Risk Factors Identified for Vision Loss After Spine Surgery
Researchers have identified six risk factors associated with blindness or partial blindness that can occur after major spine surgery, a rare complication.
Ischemic optic neuropathy (ION) involves injury to the optic nerve located directly behind the eyeball. While rare, only occurring in 1 in 1,000 spine operations, it is a devastating complication for patients and a frustrating issue for spine surgeons, ophthalmologists and anesthesiologists because it can unexpectedly occur in the healthiest patients of any age.
The six risk factors identified are male, obesity, length of surgery, use of certain fluids that replace lost blood and use of a surgical frame that places the head lower than the heart.

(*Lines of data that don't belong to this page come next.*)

/-- Settles O21: both views answer the field's `BIG` value. -/
theorem bitViewEqualsByteView : Obligations.BitViewEqualsByteView := by
  intro s p t a ht ha hle
  have hl : legalCombination t .big .none = true := rfl
  have hpos := typeWidth_pos t
  have hwidth : typeWidth t ≤ 4 := by
    cases t with
    | long => exact absurd rfl ht
    | _ => decide
  have hbits := exec_getbits_of_le a { s with mode := .bit, bitcur := 8 * p } rfl (by omega) (by omega)
    (show 8 * p + a.toNat ≤ 8 * s.wr by omega)
  have hbytes := readsField_getu.exec_of_le { s with mode := .byte, rd := p } t .big .none rfl hl hle
  have hrun : State.bitRun { s with mode := .bit, bitcur := 8 * p } (8 * p) a.toNat =
      State.fieldValue { s with mode := .byte, rd := p } .big .none (typeWidth t) := by
    rw [ha, State.bitRun_bytes _ p _ hpos, assemble_eq_placedValue _ hl]
    rfl
  exact ⟨_, State.fieldValue_lt _ hl, hrun ▸ hbits, hbytes⟩

end Sys2Proof.Machine
end

section
/-! Bit runs in sequence and the four laws of the switches (R40, R66, R73). -/

namespace Sys2Proof.Machine

/-- Settles O22: the run's end, rounded up to a byte, is less than five bytes after the byte of its first bit. -/
theorem bitRunTouchesAtMostFiveBytes : Obligations.BitRunTouchesAtMostFiveBytes := by
  intro c a h1 h32
  have hend := firstByte_add_spanBytes c a h1
  have hfirst : firstByte c = c / 8 := Nat.shiftRight_eq_div_pow c 3
  omega

/-- Settles O20: a run is its first piece above its second (R68). -/
theorem getbitsSplits : Obligations.GetbitsSplits := by
  intro s a b c hm ha hb hc h32 hle
  have hfirst := exec_getbits_of_le a s hm ha (by omega) (by omega)
  have hwhole := exec_getbits_of_le c s hm (by omega) h32 hle
  have hsecond := exec_getbits_of_le b
    { s with bitcur := s.bitcur + a.toNat, rsp := okResponse (sext 32 (s.bitRun s.bitcur a.toNat)) [] } hm hb (by omega)
    (show s.bitcur + a.toNat + b.toNat ≤ 8 * s.wr by omega)
  refine ⟨_, s.bitRun (s.bitcur + a.toNat) b.toNat, s.bitRun_lt _ _, s.bitRun_lt _ _, hfirst, ?_, ?_⟩
  · rw [hc, ← Nat.add_assoc]
    exact hsecond
  · rw [← s.bitRun_add, ← hc]
    exact hwhole

@[simp] theorem andThen_next (t : State) (k : State → StepResult) : andThen (.next t) k = k t := rfl

/-- There and back: `RD` is the cursor `SWBIT` loaded, for it is aligned (R66, law 1). -/
theorem exec_swbit_swbyte (s : State) (hm : s.mode = .byte) :
    andThen (exec .swbit s) (exec .swbyte) = .next { s with bitcur := 8 * s.rd, rsp := okResponse 0 [] } := by
  have hrd : (8 * s.rd + 7) / 8 = s.rd := by omega
  rw [exec_swbit_of_byte s hm, andThen_next, exec_swbyte_of_bit _ rfl]
  simp only [Nat.mul_comm s.rd, hrd, ← hm]

/-- A run read between the switches advances `RD` past every byte it touched (R66, law 2). -/
theorem exec_swbit_getbits_swbyte (s : State) (a : BitVec 16) (hm : s.mode = .byte) (h1 : 1 ≤ a.toNat)
    (h32 : a.toNat ≤ 32) (hle : 8 * s.rd + a.toNat ≤ 8 * s.wr) :
    andThen (andThen (exec .swbit s) (exec (.getbits a))) (exec .swbyte) =
      .next { s with rd := s.rd + (a.toNat + 7) / 8, bitcur := 8 * s.rd + a.toNat, rsp := okResponse 0 [] } := by
  have hrd : (8 * s.rd + a.toNat + 7) / 8 = s.rd + (a.toNat + 7) / 8 := by omega
  rw [exec_swbit_of_byte s hm, andThen_next,
    exec_getbits_of_le a _ rfl h1 h32 (show s.rd * 8 + a.toNat ≤ 8 * s.wr by omega), andThen_next,
    exec_swbyte_of_bit _ rfl]
  simp only [Nat.mul_comm s.rd, hrd, ← hm]

/-- A second `SWBIT` only answers again (R66, law 3). -/
theorem exec_swbit_swbit (s : State) : andThen (exec .swbit s) (exec .swbit) = exec .swbit s := by
  cases hm : s.mode with
  | byte => rw [exec_swbit_of_byte s hm, andThen_next, exec_swbit_of_bit _ rfl]
  | bit => rw [exec_swbit_of_bit s hm, andThen_next, exec_swbit_of_bit { s with rsp := okResponse 0 [] } hm]

/-- A second `SWBYTE` only answers again (R66, law 3). -/
theorem exec_swbyte_swbyte (s : State) : andThen (exec .swbyte s) (exec .swbyte) = exec .swbyte s := by
  cases hm : s.mode with
  | byte => rw [exec_swbyte_of_byte s hm, andThen_next, exec_swbyte_of_byte { s with rsp := okResponse 0 [] } hm]
  | bit => rw [exec_swbyte_of_bit s hm, andThen_next, exec_swbyte_of_byte _ rfl]

/-- Out and in again drops the rest of the started byte (R66, law 4). -/
theorem exec_swbyte_swbit (s : State) (hm : s.mode = .bit) :
    andThen (exec .swbyte s) (exec .swbit) =
      .next { s with rd := (s.bitcur + 7) / 8, bitcur := 8 * ((s.bitcur + 7) / 8), rsp := okResponse 0 [] } := by
  rw [exec_swbyte_of_bit s hm, andThen_next, exec_swbit_of_byte _ rfl]
  simp only [Nat.mul_comm (_ / 8), ← hm]

/-- Settles O14: the four laws, each by the closed forms of the commands in it. -/
theorem modeSwitchLaws : Obligations.ModeSwitchLaws :=
  ⟨exec_swbit_swbyte, exec_swbit_getbits_swbyte, fun s => ⟨exec_swbit_swbit s, exec_swbyte_swbyte s⟩,
    exec_swbyte_swbit⟩

end Sys2Proof.Machine
end

section
/-! The range of `GETSMART` (R90). -/

namespace Sys2Proof.Machine

/-- The two-byte value minus 49152 and the byte minus 64 are their own containers (R90). -/
theorem toInt_ofInt_of_smart {v : Int} (hlo : -16384 ≤ v) (hhi : v ≤ 16383) : (BitVec.ofInt 64 v).toInt = v :=
  BitVec.toInt_ofInt_eq_self (by decide) (by omega) (by omega)

/-- Settles O34: a command that answers OK took one of the two forms, and bit 7 of the first byte chose it. -/
theorem getsmartRange : Obligations.GetsmartRange := by
  intro s t r hm hexec hrsp hok
  have hfirst := (s.byteAt s.rd).isLt
  have hbit : (s.byteAt s.rd).getLsbD 7 = decide (128 ≤ (s.byteAt s.rd).toNat) :=
    (BitVec.msb_eq_getLsbD_last _).symm.trans (BitVec.msb_eq_decide _)
  rcases Nat.lt_or_ge s.rd s.wr with hlt | hge
  · rcases Nat.lt_or_ge (s.byteAt s.rd).toNat 128 with hp | hp
    · cases (exec_getsmart_oneByte s hm hlt hp).symm.trans hexec
      cases hrsp
      rw [toInt_ofInt_of_smart (by omega) (by omega), hbit, decide_eq_false (by omega)]
      exact ⟨by omega, by omega, rfl, rfl⟩
    · rcases Nat.lt_or_ge (s.rd + 1) s.wr with hlt₂ | hge₂
      · have hsecond := (s.byteAt (s.rd + 1)).isLt
        cases (exec_getsmart_twoBytes s hm hlt₂ hp).symm.trans hexec
        cases hrsp
        rw [toInt_ofInt_of_smart (by omega) (by omega), hbit, decide_eq_true hp]
        exact ⟨by omega, by omega, rfl, rfl⟩
      · rw [exec_getsmart_of_ge_128 s hm hlt hp, smartLong_of_eq s (by omega)] at hexec
        cases hexec
        cases hrsp
        cases hok
  · rw [exec_getsmart_of_ge s hm hge] at hexec
    cases hexec
    cases hrsp
    cases hok

end Sys2Proof.Machine
end

section
/-! How a command ends, as a move of the cursors (R15, R41, R105). A command moves the cursor of the
mode it found within the readable data and leaves the other; a switch hands the cursor over instead. This is said once, for every
command and every state, and the frame, the motion of the cursors and the invariant of R25 are read off it. -/

namespace Sys2Proof.Machine

/-- The ways a command can end. From a cursor beyond `WR`, which R25 excludes, a move of 0 ends OK all the same (log
entry 11). -/
inductive EndsAs (i : Instr) (s : State) : Prop where
  | raises (e : ErrorKind) (h : exec i s = raise e s)
  | drawsRd (e : ErrorKind) (hi : Nat) (hm : s.mode = .byte) (hrange : s.rd ≤ s.wr → s.rd ≤ hi ∧ hi ≤ s.wr)
      (h : exec i s = raise e (s.setRd (s.drawIn s.rd hi)))
  | drawsBitcur (hm : s.mode = .bit) (h : exec i s = raiseBitFault s)
  | consumes (n : Nat) (v : Int) (out : List Byte) (hm : s.mode = .byte) (hn : n = 0 ∨ s.rd + n ≤ s.wr)
      (h : exec i s = .next { s with rd := s.rd + n, rsp := okResponse v out })
  | extracts (a : Nat) (v : Int) (hm : s.mode = .bit) (ha : a = 0 ∨ s.bitcur + a ≤ 8 * s.wr)
      (h : exec i s = .next { s with bitcur := s.bitcur + a, rsp := okResponse v [] })
  | entersBit (hi : i = .swbit) (hm : s.mode = .byte)
      (h : exec i s = .next { s with mode := .bit, bitcur := s.rd * 8, rsp := okResponse 0 [] })
  | entersByte (hi : i = .swbyte) (hm : s.mode = .bit)
      (h : exec i s = .next { s with mode := .byte, rd := (s.bitcur + 7) / 8, rsp := okResponse 0 [] })

/-- A command that only answers, in Byte mode. -/
theorem EndsAs.answers {i : Instr} {s : State} (v : Int) (hm : s.mode = .byte)
    (h : exec i s = .next { s with rsp := okResponse v [] }) : EndsAs i s :=
  .consumes 0 v [] hm (.inl rfl) h

/-- `BufferFault` in Byte mode draws `RD` up to `WR` (R105). -/
theorem EndsAs.byteFault {i : Instr} {s : State} (hm : s.mode = .byte) (h : exec i s = raiseByteFault s) :
    EndsAs i s :=
  .drawsRd .bufferFault s.wr hm (fun hle => ⟨hle, le_refl _⟩) h

/-- An error inside a field draws `RD` in the field's readable bytes (R81). -/
theorem EndsAs.midField {i : Instr} {s : State} (w : Nat) (hm : s.mode = .byte) (h : exec i s = raiseMidField w s) :
    EndsAs i s :=
  .drawsRd .invalidArgument (min (s.rd + w) s.wr) hm (fun hle => ⟨le_min (Nat.le_add_right _ _) hle, min_le_right _ _⟩)
    h

theorem endsAs_getbits (a : BitVec 16) (s : State) (hm : s.mode = .bit) : EndsAs (.getbits a) s := by
  by_cases ha : a.toNat < 1 ∨ 32 < a.toNat
  · exact .raises .invalidArgument ((requireMode_of_eq .bit s _ hm).trans (if_pos ha))
  · obtain ⟨h1, h32⟩ : 1 ≤ a.toNat ∧ a.toNat ≤ 32 := by omega
    rcases Nat.lt_or_ge (8 * s.wr) (s.bitcur + a.toNat) with hgt | hle
    · exact .drawsBitcur hm ((exec_getbits_of_amount a s hm h1 h32).trans (extractBits_of_gt _ s h1 hgt))
    · exact .extracts _ _ hm (.inr hle) (exec_getbits_of_le a s hm h1 h32 hle)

This study is significant because it could open doors for practical alterations by health care providers to lessen the likelihood of occurrence.
“Our identification of the six major risk factors for ION hopefully means that some of these risk factors can be modified in certain situations, with the potential to decrease the risk of blindness after major back surgery,” said Dr. Lorri A. Lee, lead study author from the University of Washington. She said this was the largest study of this complication to date with very detailed date that can be used for comparison.

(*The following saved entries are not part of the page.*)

-- ==== Sys2Proof/Machine/MemoryReference.lean ====
section
/-! DEFINITION. AND, ADD, LDA, STA, BUN, BSA, ISZ: T3 to T6 (40_fetch_decode.md R122; 41_memory_reference.md R141 to R147).
AR holds the effective address from T4 on, so the meanings do not read the address field again. -/

namespace Sys2Proof.Machine

/-! ### The micro-operations of T4, T5 and T6 -/

/-- AND T5: `AC <- AC & DR; SC <- 0` (R141). -/
def andT5 (s : State) : State := { s with ac := Reg.logicAnd s.ac s.dr }.retire

/-- ADD T5: `AC <- AC + DR`, E the carry out, always written; `SC <- 0` (R142). -/
def addT5 (s : State) : State := { s with ac := (Reg.add s.ac s.dr).1, e := carryOfAdd s.ac s.dr }.retire

/-- LDA T5: `AC <- DR; SC <- 0` (R143). -/
def ldaT5 (s : State) : State := { s with ac := s.dr }.retire

/-- STA T4: `MemWrite(AR, 1, AC); SC <- 0` (R144). -/
def staT4 (s : State) : State := (s.store s.ac).retire

/-- BUN T4: `PC <- AR; SC <- 0` (R145). -/
def bunT4 (s : State) : State := { s with pc := s.ar }.retire

/-- BSA T4: `MemWrite(AR, 1, zext_16(PC)); AR <- AR + 1`, the write at the old AR (R146, R123). -/
def bsaT4 (s : State) : State := { s.store (s.pc.setWidth 16) with ar := Reg.increment s.ar }.advanceT

/-- BSA T5: `PC <- AR; SC <- 0` (R146). -/
def bsaT5 (s : State) : State := { s with pc := s.ar }.retire

/-- ISZ T5: `DR <- DR + 1`, no carry (R147). -/
def iszT5 (s : State) : State := { s with dr := Reg.increment s.dr }.advanceT

/-- ISZ T6: `MemWrite(AR, 1, DR); if DR = 0 then PC <- PC + 1; SC <- 0` (R147). -/
def iszT6 (s : State) : State := ((s.store s.dr).skipIf (isZeroWord s.dr)).retire

/-! ### The meanings -/

/-- AND (R141). -/
def execAnd (mode : AddrMode) (_addr : Addr) (s : State) : Result :=
  if s.sc = 3 then dereference Config.unsetPolicy mode s
  else if s.sc = 4 then loadOperand Config.unsetPolicy s
  else if s.sc = 5 then .next (andT5 s)
  else offSchedule s

/-- ADD (R142). -/
def execAdd (mode : AddrMode) (_addr : Addr) (s : State) : Result :=
  if s.sc = 3 then dereference Config.unsetPolicy mode s
  else if s.sc = 4 then loadOperand Config.unsetPolicy s
  else if s.sc = 5 then .next (addT5 s)
  else offSchedule s

/-- LDA (R143). -/
def execLda (mode : AddrMode) (_addr : Addr) (s : State) : Result :=
  if s.sc = 3 then dereference Config.unsetPolicy mode s
  else if s.sc = 4 then loadOperand Config.unsetPolicy s
  else if s.sc = 5 then .next (ldaT5 s)
  else offSchedule s

/-- STA (R144). -/
def execSta (mode : AddrMode) (_addr : Addr) (s : State) : Result :=
  if s.sc = 3 then dereference Config.unsetPolicy mode s
  else if s.sc = 4 then .next (staT4 s)
  else offSchedule s

/-- BUN (R145). -/
def execBun (mode : AddrMode) (_addr : Addr) (s : State) : Result :=
  if s.sc = 3 then dereference Config.unsetPolicy mode s
  else if s.sc = 4 then .next (bunT4 s)
  else offSchedule s

/-- BSA (R146). -/
def execBsa (mode : AddrMode) (_addr : Addr) (s : State) : Result :=
  if s.sc = 3 then dereference Config.unsetPolicy mode s
  else if s.sc = 4 then .next (bsaT4 s)
  else if s.sc = 5 then .next (bsaT5 s)
  else offSchedule s

/-- ISZ (R147). -/
def execIsz (mode : AddrMode) (_addr : Addr) (s : State) : Result :=
  if s.sc = 3 then dereference Config.unsetPolicy mode s
  else if s.sc = 4 then loadOperand Config.unsetPolicy s
  else if s.sc = 5 then .next (iszT5 s)
  else if s.sc = 6 then .next (iszT6 s)
  else offSchedule s

end Sys2Proof.Machine
end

Dr. Lee and colleagues used data from a large national database created by the American Society of Anesthesiologists to identify cases of blindness occurring after surgery. Researchers compared those cases to patients from 17 medical centers in North America who had similar spine surgeries but did not develop blindness.
Because an effective treatment has yet to be identified for ION, Lee said preventative strategies are imperative.
“Our study demonstrates that obese and male patients have an increased risk of developing ION after major spinal surgery in the prone position,” she said, in a news release. “Avoidance of the ‘Wilson frame’ and minimizing anesthesia duration and blood loss may also decrease the risk. And prediction tables for ION based on this study may help inform patients, surgeons and anesthesiologists of the risks and can guide decision-making.”